Copy verbatim the block of lines in the entries below whose first line contains "(if s.commandByte = codeTest then .test" and whose last line contains "s.transactor.decReq = true)". Leave out all other lines.

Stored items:

========================

-- ==== Sys2Proof/Laws/Operands.lean ====
section
/-! SUPPORT. What the operand helpers do: byte lanes, the register byte, and the bytes of a word
(spec rules R63, R68, R69, R85, R86, R125). -/

namespace Sys2Proof

/-- The four values of a lane number. -/
theorem lane_cases (i : BitVec 2) : i = 0 ∨ i = 1 ∨ i = 2 ∨ i = 3 := by
  revert i; decide

@[simp] theorem byteLane_insertLane (v : Data) (i : BitVec 2) (b : Byte) :
    byteLane (insertLane v i b) i = b := by
  apply BitVec.eq_of_getLsbD_eq
  intro k hk
  rcases lane_cases i with rfl | rfl | rfl | rfl <;>
    (interval_cases k <;> simp [byteLane, insertLane])

/-- Writing one lane leaves the others alone. -/
theorem byteLane_insertLane_of_ne (v : Data) (i j : BitVec 2) (b : Byte) (h : i ≠ j) :
    byteLane (insertLane v i b) j = byteLane v j := by
  apply BitVec.eq_of_getLsbD_eq
  intro k hk
  rcases lane_cases i with rfl | rfl | rfl | rfl <;>
    rcases lane_cases j with rfl | rfl | rfl | rfl <;>
    first
      | exact absurd rfl h
      | (interval_cases k <;> simp [byteLane, insertLane])

/-- A word is its four bytes in arrival order. -/
@[simp] theorem dataOfBytes_byteLane (v : Data) :
    dataOfBytes (byteLane v 0) (byteLane v 1) (byteLane v 2) (byteLane v 3) = v := by
  apply BitVec.eq_of_getLsbD_eq
  intro k hk
  interval_cases k <;> simp [byteLane, dataOfBytes]

@[simp] theorem bytesOfData_dataOfBytes (b0 b1 b2 b3 : Byte) :
    bytesOfData (dataOfBytes b0 b1 b2 b3) = [b0, b1, b2, b3] := by
  simp only [bytesOfData, List.cons.injEq, and_true]
  refine ⟨?_, ?_, ?_, ?_⟩ <;>
    (apply BitVec.eq_of_getLsbD_eq
     intro k hk
     interval_cases k <;> simp [byteLane, dataOfBytes])

/-- An address of `ADDR_BITS` bits is read back from its byte. -/
theorem regOfByte_byteOfReg (cfg : Config) (r : Addr) (h : r.toNat < 2 ^ cfg.addrBits) :
    regOfByte cfg (byteOfReg r) = r := by
  apply BitVec.eq_of_toNat_eq
  have hr := r.isLt
  simp only [regOfByte, byteOfReg, BitVec.toNat_setWidth]
  rw [Nat.mod_eq_of_lt (a := r.toNat) (by omega), Nat.mod_eq_of_lt h, Nat.mod_eq_of_lt hr]

/-- A register operand is an address of `ADDR_BITS` bits. -/
theorem toNat_regOfByte_lt (cfg : Config) (b : Byte) :
    (regOfByte cfg b).toNat < 2 ^ cfg.addrBits := by
  simp only [regOfByte, BitVec.toNat_setWidth]
  exact lt_of_le_of_lt (Nat.mod_le _ _) (Nat.mod_lt _ (Nat.two_pow_pos _))

/-- The register operand is the value of the byte's low bits, and is an address of that width. -/
theorem toNat_regOfByte (cfg : Config) (b : Byte) (h : cfg.addrBits ≤ 7) :
    (regOfByte cfg b).toNat = b.toNat % 2 ^ cfg.addrBits := by
  have le : 2 ^ cfg.addrBits ≤ 2 ^ 7 := Nat.pow_le_pow_right (by omega) h
  have lt := Nat.mod_lt b.toNat (Nat.two_pow_pos cfg.addrBits)
  simp only [regOfByte, BitVec.toNat_setWidth]
  exact Nat.mod_eq_of_lt (by omega)

@[simp] theorem regOfByte_source (clk : Nat) (power : Bool) (b : Byte) :
    regOfByte (Config.source clk power) b = b.setWidth 7 := by
  simp [regOfByte, Config.source]

namespace Machine

/-- The frame on the host port decodes to the command its first byte names, with the operands the
port shows. -/
theorem decode_frameBytes (s : State) :
    decode? s.cfg (.host s.frameBytes) = some
      (if s.commandByte = codeTest then .test
       else if s.commandByte = codePowerOn then .powerOn
       else if s.commandByte = codePowerOff then .powerOff
       else if s.commandByte = codeWriteReg then
        .writeReg (regOfByte s.cfg s.registerByte) s.frameData
       else if s.commandByte = codeReadReg then .readReg (regOfByte s.cfg s.registerByte)
       else .ignored s.commandByte) := by
  simp only [decode?, decode, decodeHost, State.frameBytes, decodeFrame, bytesOfData,
    dataOfBytes_byteLane]
  split_ifs <;> simp

end Machine

end Sys2Proof
end

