/-- In IDLE a request starts a bit read (R243). -/
theorem State.decoderNext_of_request {s : State} (h : s.transactor.decReq = true)
    (hb : s.decoder.dst = .idle) : s.decoderNext = s.decoder.acceptRead s.swioIn := by
  rw [State.decoderNext, if_pos h, s.decoderOn_of_idle _ hb]

/-- With no bit read and none asked for, transactor and decoder are together. -/
theorem BitReadLink.of_rest {t : Transactor} {b : BitDecoder} (idle : b.dst = .idle)
    (fin : b.dfin = false) (rest : t.tst = .rdata → t.issued = false) : BitReadLink t b := by
  constructor <;> simp_all

/-- A cycle keeps the transactor and the decoder together: a bit read runs while the transactor
waits for it, its `finish` is met by the advance, and a request starts a bit read. -/
theorem BitReadLink.afterCycle {s : State} (hc : s.cfg.accepted = true)
    (h : BitReadLink s.transactor s.decoder) :
    BitReadLink (s.transactor.next s.cfg s.transactorIn) s.decoderNext := by
  -- the pulse RDATA waits for is the decoder's
  have seen (hr : s.transactor.tst = .rdata) :
      s.transactor.finishSeen s.transactorIn = s.decoder.dfin := if_pos hr
  have busy (hr : s.transactor.tst = .rdata) : s.transactor.tst ≠ .idle := by simp [hr]
  obtain ⟨rests, goes⟩ := s.decoder.phase_cases s.cfg s.swioIn s.dTick
  by_cases idle : s.decoder.dst = .idle
  · obtain ⟨idle', fin'⟩ := rests idle
    by_cases rdata : s.transactor.tst = .rdata
    · cases issued : s.transactor.issued with
      | true =>
        have fin : s.decoder.dfin = true := by simpa [idle] using h.bitReadComes rdata issued
        rw [Transactor.next_of_finish (busy rdata) issued ((seen rdata).trans fin),
          State.decoderNext_of_no_request (by simp [Transactor.decReq, issued])]
        exact .of_rest idle' fin' fun _ => (Transactor.advance_cases _ _ (busy rdata)).1
      | false =>
        obtain ⟨ne', fin', -⟩ := s.decoder.acceptRead_facts hc s.swioIn
        rw [Transactor.next_of_request (busy rdata) issued,
          State.decoderNext_of_request (by simp [Transactor.decReq, rdata, issued]) idle]
        exact ⟨fun _ => ⟨rdata, rfl, fin'⟩, fun fin => absurd (fin.symm.trans fin') (by decide),
          fun _ _ => .inl ne'⟩
    · rw [State.decoderNext_of_no_request (by simp [Transactor.decReq, rdata])]
      exact .of_rest idle' fin' fun rdata' =>
        Transactor.next_issued_of_tst_ne fun hs => rdata (hs ▸ rdata')
  · obtain ⟨rdata, issued, fin⟩ := h.bitReadWanted idle
    rw [Transactor.next_of_waiting (busy rdata) issued ((seen rdata).trans fin),
      State.decoderNext_of_no_request (by simp [Transactor.decReq, issued])]
    obtain ⟨ne', fin'⟩ | ⟨idle', fin'⟩ := goes idle
    · exact ⟨fun _ => ⟨rdata, issued, fin'⟩, fun f => absurd (f.symm.trans fin') (by decide),
        fun _ _ => .inl ne'⟩
    · exact ⟨fun ne => absurd idle' ne, fun _ => ⟨idle', rdata, issued⟩, fun _ _ => .inr fin'⟩

/-! ### The whole core -/

/-- A cycle keeps the emitter's counters within their phases. -/
theorem State.emitterNext_countsOk {s : State} (hc : s.cfg.accepted = true)
    (h : s.emitter.CountsOk s.cfg) : s.emitterNext.CountsOk s.cfg := by
  obtain e | ⟨-, accepted⟩ := s.emitterNext_cases
  · exact e ▸ BitEmitter.phase_countsOk hc h _ _
  · exact (accepted.facts hc).2.2

/-- A cycle keeps the decoder's counters within their states. -/
theorem State.decoderNext_countsOk {s : State} (hc : s.cfg.accepted = true)
    (h : s.decoder.CountsOk s.cfg) : s.decoderNext.CountsOk s.cfg := by
  obtain e | ⟨-, e⟩ := s.decoderNext_cases <;> rw [e]
  · exact BitDecoder.phase_countsOk hc h _ _
  · exact (s.decoder.acceptRead_facts hc _).2.2

/-- The emitter stays attached (R204, R214). -/
theorem State.emitterNext_ready {s : State} (hc : s.cfg.accepted = true)
    (h : s.emitter.ready = true) : s.emitterNext.ready = true := by
  obtain e | ⟨-, accepted⟩ := s.emitterNext_cases
  · exact e ▸ (s.emitter.phase_cases _ _ _).1 h
  · exact BitEmitter.ready_of_inSymbol (accepted.facts hc).1

/-- Until the emitter is attached the dispatcher stays in INIT (R133). -/
theorem State.dispatcherNext_of_attaching {s : State} (h : s.dispatcher.cst = .init)
    (he : s.emitter.ready = false) : s.dispatcherNext = s.dispatcher.quiet := by
  simp [State.dispatcherNext_of_init h, Dispatcher.greet, State.dispatcherIn, State.tReady, he]

theorem CoreInv.attached {s : State} (h : CoreInv s) (hc : s.dispatcher.cst ≠ .init) :
    s.emitter.ready = true := by
  by_contra hr
  exact hc (h.attachInInit (Bool.eq_false_iff.mpr hr))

========================

§ REPLY TO THE EXERCISE
      (if s.commandByte = codeTest then .test
       else if s.commandByte = codePowerOn then .powerOn
       else if s.commandByte = codePowerOff then .powerOff
       else if s.commandByte = codeWriteReg then
        .writeReg (regOfByte s.cfg s.registerByte) s.frameData
       else if s.commandByte = codeReadReg then .readReg (regOfByte s.cfg s.registerByte)
       else .ignored s.commandByte) := by
  simp only [decode?, decode, decodeHost, State.frameBytes, decodeFrame, bytesOfData,
    dataOfBytes_byteLane]
  split_ifs <;> simp

end Machine

end Sys2Proof
end

/-- In IDLE a request starts a bit read (R243). -/
theorem State.decoderNext_of_request {s : State} (h : s.transactor.decReq = true)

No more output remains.